### Work to complete
Look through the listing and report every line that has "leanHead" in it.

### Records to process
┄┄┄┄┄┄┄┄┄┄┄┄┄┄┄┄┄┄┄┄

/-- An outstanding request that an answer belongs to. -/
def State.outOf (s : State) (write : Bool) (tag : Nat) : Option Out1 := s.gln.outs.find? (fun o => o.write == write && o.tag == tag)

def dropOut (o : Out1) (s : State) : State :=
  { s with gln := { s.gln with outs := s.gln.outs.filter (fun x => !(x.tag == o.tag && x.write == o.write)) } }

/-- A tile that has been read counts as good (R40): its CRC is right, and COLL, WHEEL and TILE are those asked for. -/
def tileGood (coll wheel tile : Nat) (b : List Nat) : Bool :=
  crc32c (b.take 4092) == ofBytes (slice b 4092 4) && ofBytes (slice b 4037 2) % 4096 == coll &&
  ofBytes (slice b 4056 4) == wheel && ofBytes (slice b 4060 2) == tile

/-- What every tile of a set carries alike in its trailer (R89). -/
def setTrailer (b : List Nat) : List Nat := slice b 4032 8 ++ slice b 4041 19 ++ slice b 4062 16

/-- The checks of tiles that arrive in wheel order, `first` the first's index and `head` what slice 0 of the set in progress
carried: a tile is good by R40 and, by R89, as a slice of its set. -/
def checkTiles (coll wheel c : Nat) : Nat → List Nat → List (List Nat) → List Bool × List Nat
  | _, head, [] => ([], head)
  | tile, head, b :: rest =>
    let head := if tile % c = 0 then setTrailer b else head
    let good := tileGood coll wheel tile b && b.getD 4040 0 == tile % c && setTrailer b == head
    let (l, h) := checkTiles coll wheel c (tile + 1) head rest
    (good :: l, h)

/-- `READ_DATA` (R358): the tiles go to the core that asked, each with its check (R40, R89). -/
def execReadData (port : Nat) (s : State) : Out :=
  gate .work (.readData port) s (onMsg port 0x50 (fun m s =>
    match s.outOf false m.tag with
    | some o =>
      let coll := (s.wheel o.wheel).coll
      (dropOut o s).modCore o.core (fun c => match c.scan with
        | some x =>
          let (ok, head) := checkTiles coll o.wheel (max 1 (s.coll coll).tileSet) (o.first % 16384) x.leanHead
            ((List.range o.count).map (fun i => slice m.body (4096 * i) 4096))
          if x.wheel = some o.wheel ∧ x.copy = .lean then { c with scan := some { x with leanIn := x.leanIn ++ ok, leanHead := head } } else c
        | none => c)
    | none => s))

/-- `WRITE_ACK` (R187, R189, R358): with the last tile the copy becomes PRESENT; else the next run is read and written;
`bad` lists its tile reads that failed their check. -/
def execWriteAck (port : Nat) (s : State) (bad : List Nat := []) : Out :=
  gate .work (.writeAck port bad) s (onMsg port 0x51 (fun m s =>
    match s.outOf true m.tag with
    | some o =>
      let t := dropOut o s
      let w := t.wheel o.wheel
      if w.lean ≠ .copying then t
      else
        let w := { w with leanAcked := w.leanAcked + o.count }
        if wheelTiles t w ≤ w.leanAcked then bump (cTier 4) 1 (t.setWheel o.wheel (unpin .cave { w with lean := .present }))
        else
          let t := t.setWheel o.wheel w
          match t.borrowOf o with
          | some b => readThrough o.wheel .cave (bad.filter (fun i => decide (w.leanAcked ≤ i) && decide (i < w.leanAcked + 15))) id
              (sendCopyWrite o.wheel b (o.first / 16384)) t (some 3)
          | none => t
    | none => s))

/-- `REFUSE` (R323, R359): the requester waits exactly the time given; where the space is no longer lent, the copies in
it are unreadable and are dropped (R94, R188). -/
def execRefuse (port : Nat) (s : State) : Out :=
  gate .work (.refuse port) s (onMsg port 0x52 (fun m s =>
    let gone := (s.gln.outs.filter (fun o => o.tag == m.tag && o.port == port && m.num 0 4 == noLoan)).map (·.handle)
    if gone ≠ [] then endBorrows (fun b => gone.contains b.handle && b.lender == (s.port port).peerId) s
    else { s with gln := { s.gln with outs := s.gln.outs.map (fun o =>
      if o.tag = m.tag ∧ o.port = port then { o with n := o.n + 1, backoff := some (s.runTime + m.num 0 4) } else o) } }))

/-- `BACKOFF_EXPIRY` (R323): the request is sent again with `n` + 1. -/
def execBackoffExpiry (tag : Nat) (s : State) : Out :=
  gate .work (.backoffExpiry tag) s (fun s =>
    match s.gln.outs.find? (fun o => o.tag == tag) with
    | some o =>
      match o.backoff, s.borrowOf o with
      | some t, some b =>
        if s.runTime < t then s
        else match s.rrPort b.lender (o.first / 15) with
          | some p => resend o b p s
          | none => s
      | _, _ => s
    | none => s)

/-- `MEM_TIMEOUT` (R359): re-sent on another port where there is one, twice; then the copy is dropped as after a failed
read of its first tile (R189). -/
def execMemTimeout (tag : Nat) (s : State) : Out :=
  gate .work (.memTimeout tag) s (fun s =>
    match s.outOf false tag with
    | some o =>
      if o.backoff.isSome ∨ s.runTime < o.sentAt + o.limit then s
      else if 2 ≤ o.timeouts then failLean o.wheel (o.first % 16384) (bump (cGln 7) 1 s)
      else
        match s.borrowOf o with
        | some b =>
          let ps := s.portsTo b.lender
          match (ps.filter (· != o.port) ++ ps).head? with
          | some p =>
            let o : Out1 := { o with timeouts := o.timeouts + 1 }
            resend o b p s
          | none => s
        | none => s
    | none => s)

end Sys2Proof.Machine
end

┄┄┄┄┄┄┄┄┄┄┄┄┄┄┄┄┄┄┄┄

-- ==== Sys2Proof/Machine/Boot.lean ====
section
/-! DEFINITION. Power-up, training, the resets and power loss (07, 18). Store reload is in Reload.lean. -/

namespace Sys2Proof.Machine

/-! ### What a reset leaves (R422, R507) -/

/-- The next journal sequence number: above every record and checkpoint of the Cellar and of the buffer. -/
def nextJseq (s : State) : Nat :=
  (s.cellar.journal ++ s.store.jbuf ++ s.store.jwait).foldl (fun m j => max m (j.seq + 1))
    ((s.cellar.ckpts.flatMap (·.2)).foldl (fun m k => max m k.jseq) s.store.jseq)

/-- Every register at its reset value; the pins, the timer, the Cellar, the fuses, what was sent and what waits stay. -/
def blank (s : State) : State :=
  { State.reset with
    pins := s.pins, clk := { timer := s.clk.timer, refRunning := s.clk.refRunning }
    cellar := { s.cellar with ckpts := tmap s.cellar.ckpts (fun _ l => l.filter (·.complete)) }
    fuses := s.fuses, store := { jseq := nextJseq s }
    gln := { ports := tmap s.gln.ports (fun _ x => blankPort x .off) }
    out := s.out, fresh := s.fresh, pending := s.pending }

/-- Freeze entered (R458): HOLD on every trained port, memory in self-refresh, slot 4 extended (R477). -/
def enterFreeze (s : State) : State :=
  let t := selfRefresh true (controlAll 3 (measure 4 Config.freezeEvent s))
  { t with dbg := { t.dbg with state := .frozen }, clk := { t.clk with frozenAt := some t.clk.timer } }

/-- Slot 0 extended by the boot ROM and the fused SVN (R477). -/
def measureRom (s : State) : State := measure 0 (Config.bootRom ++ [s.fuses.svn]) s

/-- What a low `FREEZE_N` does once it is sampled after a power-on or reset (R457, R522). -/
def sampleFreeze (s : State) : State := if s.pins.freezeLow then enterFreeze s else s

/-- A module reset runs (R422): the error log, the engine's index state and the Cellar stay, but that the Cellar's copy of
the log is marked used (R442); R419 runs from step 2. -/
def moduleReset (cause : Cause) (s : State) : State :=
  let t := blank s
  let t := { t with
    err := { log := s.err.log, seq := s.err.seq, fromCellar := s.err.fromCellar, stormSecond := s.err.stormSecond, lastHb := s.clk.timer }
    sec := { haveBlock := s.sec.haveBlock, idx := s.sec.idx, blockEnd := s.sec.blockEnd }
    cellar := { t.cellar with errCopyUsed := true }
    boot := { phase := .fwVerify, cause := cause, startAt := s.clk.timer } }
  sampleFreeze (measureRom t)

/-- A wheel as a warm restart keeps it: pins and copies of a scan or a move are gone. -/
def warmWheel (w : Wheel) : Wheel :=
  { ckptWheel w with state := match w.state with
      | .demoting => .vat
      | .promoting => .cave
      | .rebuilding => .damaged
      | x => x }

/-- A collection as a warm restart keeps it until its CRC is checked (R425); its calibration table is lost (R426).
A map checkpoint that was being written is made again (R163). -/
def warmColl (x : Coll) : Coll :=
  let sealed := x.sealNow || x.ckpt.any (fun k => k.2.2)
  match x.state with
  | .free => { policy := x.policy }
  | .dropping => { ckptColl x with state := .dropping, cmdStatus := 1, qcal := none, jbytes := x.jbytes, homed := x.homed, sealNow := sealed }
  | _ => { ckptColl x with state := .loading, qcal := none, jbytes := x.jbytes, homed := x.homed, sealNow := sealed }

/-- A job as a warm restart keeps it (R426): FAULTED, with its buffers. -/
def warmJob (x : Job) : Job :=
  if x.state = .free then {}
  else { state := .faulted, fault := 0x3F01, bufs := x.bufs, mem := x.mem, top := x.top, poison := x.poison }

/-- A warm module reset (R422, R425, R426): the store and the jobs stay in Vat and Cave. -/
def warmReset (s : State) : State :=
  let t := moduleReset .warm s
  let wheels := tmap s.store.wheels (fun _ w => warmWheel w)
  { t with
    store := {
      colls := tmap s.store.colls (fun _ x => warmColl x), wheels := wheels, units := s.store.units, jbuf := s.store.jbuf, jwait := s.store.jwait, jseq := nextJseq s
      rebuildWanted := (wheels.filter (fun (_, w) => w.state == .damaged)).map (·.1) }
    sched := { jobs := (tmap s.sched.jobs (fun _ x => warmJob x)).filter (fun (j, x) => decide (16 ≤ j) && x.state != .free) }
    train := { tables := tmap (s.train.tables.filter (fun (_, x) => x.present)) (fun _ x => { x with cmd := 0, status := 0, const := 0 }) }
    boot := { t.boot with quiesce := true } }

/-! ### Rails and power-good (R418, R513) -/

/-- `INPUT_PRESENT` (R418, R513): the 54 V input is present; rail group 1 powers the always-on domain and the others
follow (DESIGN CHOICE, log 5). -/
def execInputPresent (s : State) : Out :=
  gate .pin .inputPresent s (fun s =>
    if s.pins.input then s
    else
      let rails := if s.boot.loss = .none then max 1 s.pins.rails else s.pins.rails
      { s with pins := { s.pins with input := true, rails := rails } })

┄┄┄┄┄┄┄┄┄┄┄┄┄┄┄┄┄┄┄┄

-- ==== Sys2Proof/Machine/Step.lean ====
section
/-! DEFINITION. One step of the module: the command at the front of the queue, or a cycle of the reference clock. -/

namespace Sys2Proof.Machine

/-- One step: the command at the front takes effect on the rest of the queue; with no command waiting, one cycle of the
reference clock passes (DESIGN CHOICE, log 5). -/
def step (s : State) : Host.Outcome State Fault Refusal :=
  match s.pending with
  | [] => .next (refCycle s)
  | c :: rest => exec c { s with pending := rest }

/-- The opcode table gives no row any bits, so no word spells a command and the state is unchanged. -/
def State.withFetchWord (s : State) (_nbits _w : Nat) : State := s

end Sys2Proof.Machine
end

┄┄┄┄┄┄┄┄┄┄┄┄┄┄┄┄┄┄┄┄

### Solution to this exercise
          let (ok, head) := checkTiles coll o.wheel (max 1 (s.coll coll).tileSet) (o.first % 16384) x.leanHead
          if x.wheel = some o.wheel ∧ x.copy = .lean then { c with scan := some { x with leanIn := x.leanIn ++ ok, leanHead := head } } else c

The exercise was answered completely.